Unions had organised a protest outside the Town Hall and some members then entered the gallery to watch the meeting. The mayor — in his ceremonial role as chairman of the meeting — began by saying disruptions would not be tolerated and that he would clear the public gallery if necessary.
A shout of 'Get on with it' led to him adjourning the meeting for five minutes.

Several minutes later, another shout saw Cllr Harkin identify the Bolton Libraries campaigner, Tom Hanley, as the alleged source — and he was told to leave. Several voices were heard to shout 'It wasn’t Tom Hanley' and, in scenes reminiscent of the film Spartacus, a woman shouted 'I’m Tom Hanley'. 
Cllr Harkin then ordered the public gallery to be cleared and police were called after two people refused to move.
Mr Hanley — who denies he was the person shouting — said he had refused to leave until he received an apology.
He was persuaded by council leader Cllr Cliff Morris, who said the Mayor would allow the public back in if he left...
Tom Hanley denied he shouted the remark. He said: 'I stayed behind to wait for an apology. I’m still waiting for an apology now.' Cllr Harkin said: 'I’ve known Tom Hanley for 55 years. I went to school with him and I know his voice. He was caught bang to rights. There’s no question of an apology'...
Civil disruption played its part in creating and maintaining media and political attention for CE in the United Kingdom in the late eighties (Frank had a penchant for chaining himself to railings, those of the Birmingham Education Office and the Spastics Society come to mind). There were other parts played too, not least politicking at national level, active media-management, and 'shotgunning' professional and academic conferences and publications. The UK was not the only country where the movement for Conductive Education operated actively on a broad front.

I do not know how many years it has been since I last heard of the use of public defiance as a tool to create public awareness of the anger and the demands of parents faced with current services for themselves and their children. This approach seems quite out of kilter with current public-relations notions in the little world of Conductive Education.

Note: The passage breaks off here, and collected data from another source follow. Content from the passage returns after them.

-- ==== Sys2Proof/Machine/Cache.lean ====
section
/-! DEFINITION. The caches: leases and the lines under them (spec/11 R229 to R232), private lines (spec/11 R252 to R254, R487), the
room of an L1 and of a remote-data cache (spec/01 R16), the load path (spec/12 R261) and the write-through buffer (spec/11
R233). -/

namespace Sys2Proof.Machine

/-! ### Leases -/

/-- The die whose clock a lease's holder reads. -/
def holderDie : Holder → Nat
  | .l1 c => coreDie c
  | .rdc d => d

/-- The maximum lease of a context in ticks: 32·2^LMAX ns (spec/11 R232). -/
def leaseMax (s : State) (ctx : Nat) : Nat :=
  match findCtx s ctx with
  | some c => 512 * 2 ^ (c.leasecfg.toNat % 16)
  | none => 512

/-- The length of the next grant of a line to a holder (spec/11 R231); whether the last lease has run out is read on its holder's
clock. -/
def leaseLen (s : State) (line : Nat) (h : Holder) (lmax : Nat) : Nat :=
  match s.leases.find? (fun e => e.line == line && e.holder == h) with
  | none => 512
  | some e =>
    if e.written then 512
    else if e.dropped then min e.len lmax
    else if e.last ≤ dieNow s (holderDie h) then min (2 * e.len) lmax
    else min e.len lmax

/-- The state after a home slice has granted a lease, with the expiry (spec/11 R230, R231). -/
def grantLease (s : State) (ctx home line : Nat) (h : Holder) : State × Nat :=
  let now := dieNow s (homeDie home (line * 128))
  let len := leaseLen s line h (leaseMax s ctx)
  let e := now + len
  let old := s.leases.find? (fun x => x.line == line && x.holder == h)
  let outst := match old with | some o => max o.expiry e | none => e
  ({ s with leases := ⟨line, h, outst, e, len, false, false⟩ :: s.leases.filter (fun x => !(x.line == line && x.holder == h)) }, e)

/-- A line held by a cache under an unexpired lease, by the holder's own clock (spec/11 R230). -/
def heldLine (s : State) (h : Holder) (die line : Nat) : Option CacheLine :=
  s.lines.find? (fun c => c.holder == h && c.line == line && decide (dieNow s die < c.expiry))

/-- A line dropped from a cache, if it holds it; its lease counts as dropped where, by its holder's clock, it has not run out (spec/11
R231). -/
def dropLine (s : State) (h : Holder) (line : Nat) : State :=
  if s.lines.all (fun x => !(x.holder == h && x.line == line)) then s
  else { s with
    lines := s.lines.filter (fun x => !(x.holder == h && x.line == line))
    leases := s.leases.map (fun e =>
      if e.holder == h && e.line == line && decide (dieNow s (holderDie h) < e.last) then { e with dropped := true } else e) }

/-! ### Private lines (spec/11 R252 to R254, R487) -/

/-- The global address of private word `w` of a thread (spec/11 R252). -/
def privAddr (s : State) (g : Gang) (t : Thread) (w : Nat) : Nat :=
  match findGrid s g.ctx g.grid, t.tidx with
  | some gr, some n => gr.launch.pbase.toNat + n / 64 * 64 * gr.kernel.pwords * 4 + w * 256 + n % 64 * 4
  | _, _ => 0

/-- The t of the thread that owns word `k` of a private line: R252 read backwards. -/
def wordOwner (s : State) (ctx grid va k : Nat) : Nat :=
  match findGrid s ctx grid with
  | none => 0
  | some gr =>
    let off := va + 4 * k - gr.launch.pbase.toNat
    off / (256 * gr.kernel.pwords) * 64 + off % 256 / 4

/-- A private line of a core, clean or dirty, by an address in it. -/
def findPriv (s : State) (core ctx grid va : Nat) : Option PrivLine :=
  s.privLines.find? (fun l => l.core == core && l.ctx == ctx && l.grid == grid && l.va == va / 128 * 128)

/-- Whether two private lines are the same line of the same core. -/
def samePriv (l x : PrivLine) : Bool := x.core == l.core && x.ctx == l.ctx && x.grid == l.grid && x.va == l.va

/-- A private line changed; one of which no word is valid is dropped. -/
def setPriv (s : State) (l : PrivLine) : State :=
  { s with privLines := s.privLines.flatMap (fun x => if samePriv l x then (if l.valid = 0 then [] else [l]) else [x]) }

/-- `n` bytes of what a page maps: device memory, the host's, or the own node window, which reads 0 (spec/18 R386). -/
def pageBytes (s : State) (t : Trans) (pa n : Nat) : List Byte :=
  match pteTgt t.pte with
  | 1 => hostBytes s pa n
  | 5 => List.replicate n 0#8
  | _ => memBytes s pa n

/-- A store of a whole unit to the own node window, other than a gang's to one slot, put on its way: it is discarded there and reported as
a node error (spec/18 R386). -/
def windowStore (s : State) (core ctx grid pa n : Nat) : State :=
  let (id, s1) := newId s
  { s1 with wbuf := ⟨id, core, 64, ctx, grid, false, [⟨64, pa, pa, 0, 5, 0, n, 0, 1024, 0, 0⟩], s.dtb, none⟩ :: s1.wbuf }

/-- The words that a line holds, each with its address: a write-back writes all of them (spec/12 R271, spec/25 R476). -/
def lineRuns (l : PrivLine) : List (Nat × List Byte) :=
  (maskList 32 l.valid).map (fun k => (l.va + 4 * k, (rangeFrom (4 * k) 4).map (fun j => l.bytes.getD j memDefault)))

/-- The translation of a private line for a fill or a write-back, under checks 5 to 8 (spec/11 R487). Peer memory and launch windows are
reached by their own instructions only (spec/15 R322). -/
def privTrans (s : State) (core ctx va n : Nat) (acc : Acc) : Except FaultKind Trans :=
  match translateChecked s core ctx va n acc with
  | .error k => .error k
  | .ok t => if 2 ≤ pteTgt t.pte ∧ pteTgt t.pte ≠ 5 then .error .access else .ok t

/-- A private line written back to its home and kept clean (spec/11 R254, R487): the state and the completion time, or the fault of
its check. Poison goes with the line (spec/20 R444). -/
def writeBackLine (s : State) (l : PrivLine) : Except FaultKind (State × Nat) :=
  match privTrans s l.core l.ctx l.va 128 .write with
  | .error k => .error k
  | .ok tr =>
    let (s1, gw) : State × Nat := match pteTgt tr.pte with
      | 1 => ((lineRuns l).foldl (fun s x => hostWriteAt s (transPa tr x.1) x.2) s, 0)
      | 5 => (windowStore s l.core l.ctx l.grid (transPa tr l.va) 128, 0)
      | _ => homeWrites s (pteHome tr.pte) none ((lineRuns l).map (fun x => (transPa tr x.1, x.2)))
    let s2 := setPriv { s1 with
      memPoison := if l.poison = 0 then s1.memPoison else lineOf (transPa tr l.va) :: s1.memPoison } { l with dirty := 0 }
    .ok (updGrid s2 l.ctx l.grid (fun g => { g with gwct := if g.gwct.toNat < gw then toDword gw else g.gwct }), gw)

Perhaps, if parents begin to think that they have been sold a pup with the new 'special educational needs' legislation, some may eventually become angry enough for direct action again, with Conductive Education catching the new mood. Meanwhile, it is nice to see that the Old Guard is keeping its hand in, even if CE as whole is largely now depoliticised.

The wider activity of which popular (populist?) action was once but a part is no longer apparent. Conductive Education, is very rarely seen nowadays featuring in national politics, it has virtually no media-presence (other than as something looking for funds), and makes almost no appearance at all in conferences and journals other than its own.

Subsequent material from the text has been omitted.